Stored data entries
/-- Decoding a pending write and running its row comes to making the write. -/
theorem performEvent_of_live {s : State} (hl : Live s) (event : Event) : performEvent event s = .next (performed event s) := by
  cases event with
  | wait name => exact whenLive_of_live hl _
  | tx bytes =>
    simp only [performEvent]
    split
    · rename_i i hi
      rw [exec_write (fetchWrite_format hi), rowBytes_of_fetchWrite hi]
      exact whenLive_of_live hl _
    · exact whenLive_of_live hl _

@[simp] theorem performed_cfg (event : Event) (s : State) : (performed event s).cfg = s.cfg := by cases event <;> rfl
@[simp] theorem performed_params (event : Event) (s : State) : (performed event s).params = s.params := by cases event <;> rfl
@[simp] theorem performed_sh (event : Event) (s : State) : (performed event s).sh = s.sh := by cases event <;> rfl
@[simp] theorem performed_phase (event : Event) (s : State) : (performed event s).phase = s.phase := by cases event <;> rfl
@[simp] theorem performed_pending (event : Event) (s : State) : (performed event s).pending = s.pending := by cases event <;> rfl
@[simp] theorem performed_fault (event : Event) (s : State) : (performed event s).fault = s.fault := by cases event <;> rfl
@[simp] theorem performed_refused (event : Event) (s : State) : (performed event s).refused = s.refused := by cases event <;> rfl
@[simp] theorem performed_requests (event : Event) (s : State) : (performed event s).requests = s.requests := by cases event <;> rfl
@[simp] theorem performed_resetIn (event : Event) (s : State) : (performed event s).resetIn = s.resetIn := by cases event <;> rfl
@[simp] theorem performed_draws (event : Event) (s : State) : (performed event s).draws = s.draws + 1 := by cases event <;> rfl

/-- What performing an event puts on record. -/
def performedEntry (event : Event) (s : State) : TraceEvent :=
  match event with
  | .wait name => .wait name (s.params.minimum name)
  | .tx bytes => .tx s.cfg.busPath s.cfg.targetAddress bytes (nextResult s bytes) (delivered bytes (nextResult s bytes))

@[simp] theorem performed_trace (event : Event) (s : State) :
    (performed event s).trace = s.trace ++ [performedEntry event s] := by cases event <;> rfl

/-- With the answer of the free value, an event is performed and retired as `performAndRetire` says. -/
theorem performAndRetire_answerTo (event : Event) (s : State) :
    performAndRetire (answerTo event s) event s = retire (performed event s) := by cases event <;> rfl

/-! ## The step -/

/-- A step with something pending performs and retires the head event once it is over, and holds at it until then. -/
theorem step_of_head {s : State} {event : Event} {rest : List Event} (hl : Live s) (hp : s.pending = event :: rest) :
    step s = .next (if Config.eventEnds s.draws then retire (performed event s) else hold s) := by
  rw [step_of_pending hl hp, performEvent_of_live hl]
  rfl

/-- The kinds of step of a block without marks. -/
inductive StepKind (s : State) : State → Prop
  /-- The head event is not over. -/
  | held (hp : s.pending ≠ []) : StepKind s (hold s)
  /-- The head event is performed and retired. -/
  | performed (event : Event) (rest : List Event) (hp : s.pending = event :: rest) : StepKind s (retire (performed event s))
  /-- The reset input is taken. -/
  | reset (hp : s.pending = []) (hr : s.resetIn = true) : StepKind s (takeReset s)
  /-- Nothing is asked for. -/
  | waited (hp : s.pending = []) : StepKind s s
  /-- A request is accepted and its events become pending. -/
  | accepted (i : Instr) (sh : Shadow) (events : List Event) (hi : isIdle s = true) (hr : s.resetIn = false)
    (hf : i.format = .request) (hop : requestOp i s.params.hdCodes s.sh = .done sh events)
    (hx : exec i s = .next { takeRequest s with sh := sh, pending := events }) :
    StepKind s { takeRequest s with sh := sh, pending := events }
  /-- A request is accepted and raises its fault. -/
  | faulted (reason : FaultReason) (hi : isIdle s = true) (hr : s.resetIn = false) :
    StepKind s (raiseFault reason (takeRequest s))
  /-- A request is refused. -/
  | refused (reason : RefusalReason) (hi : isIdle s = true) (hr : s.resetIn = false) : StepKind s (refuse reason s)

theorem exec_request_of_idle {i : Instr} {s : State} (hf : i.format = .request) (hi : isIdle s = true) :
    exec i s = .next (acceptIdle (requestOp i) s) := by
  rw [exec_request hf, accept_of_idle hi]

/-- Every step that answers a next state is of one of these kinds. -/
theorem stepKind_of_step {s t : State} (h : step s = .next t) : StepKind s t := by
  obtain ⟨hl, ⟨hp, rfl⟩ | ⟨event, rest, u, hp, hu, rfl⟩ | ⟨hp, hr, rfl⟩ | ⟨hp, -, -, rfl⟩ |
    ⟨bytes, _, i, rest, hi, hr, -, hd, hx⟩ | ⟨_, _, reason, hi, hr, -, rfl⟩⟩ := step_cases h
  · exact .held hp
  · cases (performEvent_of_live hl event).symm.trans hu
    exact .performed event rest hp
  · exact .reset hp hr
  · exact .waited hp
  · obtain ⟨hf, -, -⟩ := encode_of_decodeRequest s.params.hdCodes hd
    cases (exec_request_of_idle hf hi).symm.trans hx
    cases hop : requestOp i s.params.hdCodes s.sh with
    | done sh events =>
      rw [acceptIdle_done hop] at hx ⊢
      exact .accepted i sh events hi hr hf hop hx
    | raise reason =>
      rw [acceptIdle_raise hop]
      exact .faulted reason hi hr
  · exact .refused reason hi hr

end Sys2Proof.Machine

/-! SUPPORT. What the operations and the initialization send, and the invariants of what is pending and on record: emitted rows
(30_encoding R93, R106, R114), a wait after each write (41_command_encoder R149), and a true record (00_scope R11). -/

namespace Sys2Proof.Machine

**WHAT THIS TASK INVOLVES:**
Look over the entries above. Copy every line that contains the word "events".

**ANSWER TO THIS TASK:**
  /-- A request is accepted and its events become pending. -/
  | accepted (i : Instr) (sh : Shadow) (events : List Event) (hi : isIdle s = true) (hr : s.resetIn = false)
    (hf : i.format = .request) (hop : requestOp i s.params.hdCodes s.sh = .done sh events)
    (hx : exec i s = .next { takeRequest s with sh := sh, pending := events }) :
    StepKind s { takeRequest s with sh := sh, pending := events }
    | done sh events =>
      exact .accepted i sh events hi hr hf hop hx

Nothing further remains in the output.